_Your task:_ Repeat only the lines running from the beginning of the material through the line that contains "remaining route, and".

_Task input:_
***
/-- R240–R243, R256: `COLLECTIVE_CHUNK` whose first entry is FWD goes out of its port without that entry; the first input of a set opens a slot
and waits there; the last combines: the result of MAXF, MINF and SUMI is elementwise, has the least rank, the sum of the NSRCs and the
remaining route, and frees the slot. What the engine may not act on is dropped with its reason. `WATCHDOG` fires once for a slot, when its
time is up. (The OSEQ of what leaves, its source and the order of a link's ORDERED packets are the model's, log entry 32.) -/
def Obligations.CollectiveEvents : Prop :=
  (∀ (s : State) (port : Nat) (bs : List Byte), port < 16 → badHeader bs = false → (Packet.ofBytes bs).payload.length ≤ 4096 →
    s.hub.waiting = [] → (Packet.ofBytes bs).identity ∉ s.hub.performed → (Packet.ofBytes bs).kind = 5 → InLinkTurn s port (Packet.ofBytes bs) →
    let p := Packet.ofBytes bs
    (∀ reason, chunkReason p = some reason →
      ∃ s', exec (.collectiveChunk port bs) s = .next s' ∧ { s' with recorder := s.recorder, hub := { s'.hub with oseqIn := s.hub.oseqIn } } = s ∧
        Emits s s' 8 0 0x400 p.cid (reason + 256 * min port 15)) ∧
    (∀ e rest, p.route = e :: rest → chunkReason p = none → e / 4096 = 1 →
      let q := Packet.ofBytes { p with route := rest }.bytes
      let out := { q with src := s.dev, oseq := if q.cls = 0 then (s.hub.oseqOut.find (4 * (65536 + e / 256 % 16) + q.vc)).getD 0 else 0, sent := s.time }
      storeRoom s (e / 256 % 16) (storedSize { p with route := rest }.bytes) = true →
      ∃ s', exec (.collectiveChunk port bs) s = .next s' ∧ s'.hub.performed = p.identity :: s.hub.performed ∧
        s'.hub.replay.find s.hub.nextReplay = some ⟨e / 256 % 16, out.bytes, none, out.cid, s.time, 0, []⟩ ∧ s'.home = s.home) ∧
    (∀ e rest, p.route = e :: rest → chunkReason p = none → e / 4096 ∈ [2, 3, 4, 5, 7, 8] → 0 < e / 16 % 16 → s.hub.slots = [] → NoEntries s →
      s.hub.cmtbase.toNat + 16384 ≤ hbmTop →
      ∃ s' x, exec (.collectiveChunk port bs) s = .next s' ∧ s'.hub.slots.find 0 = some x ∧ x.collid.toNat = p.collid % 2 ^ 32 ∧
        x.chunk.toNat = p.chunk % 2 ^ 16 ∧ x.entry.toNat = e % 2 ^ 16 ∧ x.fired = false ∧ x.opened = s.time ∧ x.inputs = [(port, bs)] ∧
        (x.mapped = false → x.tmo = 2000 ∧ x.root = 0xFFFF) ∧ s'.hub.performed = p.identity :: s.hub.performed ∧ AnswersOn s s' port 6 p) ∧
    (∀ e rest n x, p.route = e :: rest → chunkReason p = none → e / 4096 ∈ [3, 4, 8] → e % 16 = 0 → s.hub.slots = [(n, x)] →
      x.collid.toNat = p.collid → x.chunk.toNat = p.chunk → x.entry.toNat = e → x.inputs.length = e / 16 % 16 → x.fired = false → x.origins = [] →
      p.collid < 2 ^ 32 → 1 ≤ x.inputs.length →
      let ins := x.inputs.map (fun i => Packet.ofBytes i.2) ++ [p]
      (∀ q ∈ ins, q.nelem = p.nelem ∧ q.route = e :: rest ∧ q.cls = p.cls ∧ q.kind = 5) → p.payload.length = 4 * p.nelem →
      storeRoom s (e / 256 % 16) (storedSize { p with route := rest }.bytes) = true →
      ∃ s' r, exec (.collectiveChunk port bs) s = .next s' ∧ s'.hub.slots.find n = none ∧
        s'.hub.replay.find s.hub.nextReplay = some r ∧ r.port = e / 256 % 16 ∧ r.cmd = none ∧
        let out := Packet.ofBytes r.bytes
        out.src = s.dev ∧ out.kind = 5 ∧ out.route = rest ∧ out.nelem = p.nelem ∧ out.nsrc = (ins.map (·.nsrc)).sum % 2 ^ 32 ∧
          (∃ q ∈ ins, out.rank = q.rank) ∧ (∀ q ∈ ins, out.rank ≤ q.rank) ∧ out.payload.length = 4 * p.nelem ∧
          ∃ order : List Packet, order.Perm ins ∧
            ∀ j, j < p.nelem → payloadWord out.payload j = combinedWord (e / 4096) (order.map fun q => payloadWord q.payload j))) ∧
  ∀ (s : State) (n : Nat) (x : Slot), s.hub.slots.find n = some x →
    ((x.fired = true ∨ s.time < x.opened + 1000000 * x.tmo) → exec (.watchdog n) s = .next s) ∧
    (x.fired = false → x.opened + 1000000 * x.tmo ≤ s.time → x.root = 0xFFFF ∨ x.root = s.dev →
      let late := if x.mapped then (x.ranks.filter fun r => !(x.inputs.any fun i => (Packet.ofBytes i.2).rank == r)).headD 0xFFFF else 0xFFFF
      ∃ s' cid, exec (.watchdog n) s = .next s' ∧ s'.hub.slots.find n = some { x with fired := true } ∧
        (∀ j, j ≠ n → s'.hub.slots.find j = s.hub.slots.find j) ∧ s'.home = s.home ∧
        Emits s s' 8 0 0x005 cid (x.collid.toNat + 2 ^ 32 * x.chunk.toNat + 2 ^ 48 * late))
***
_Solution for this task:_
/-- R240–R243, R256: `COLLECTIVE_CHUNK` whose first entry is FWD goes out of its port without that entry; the first input of a set opens a slot
and waits there; the last combines: the result of MAXF, MINF and SUMI is elementwise, has the least rank, the sum of the NSRCs and the
remaining route, and frees the slot. What the engine may not act on is dropped with its reason. `WATCHDOG` fires once for a slot, when its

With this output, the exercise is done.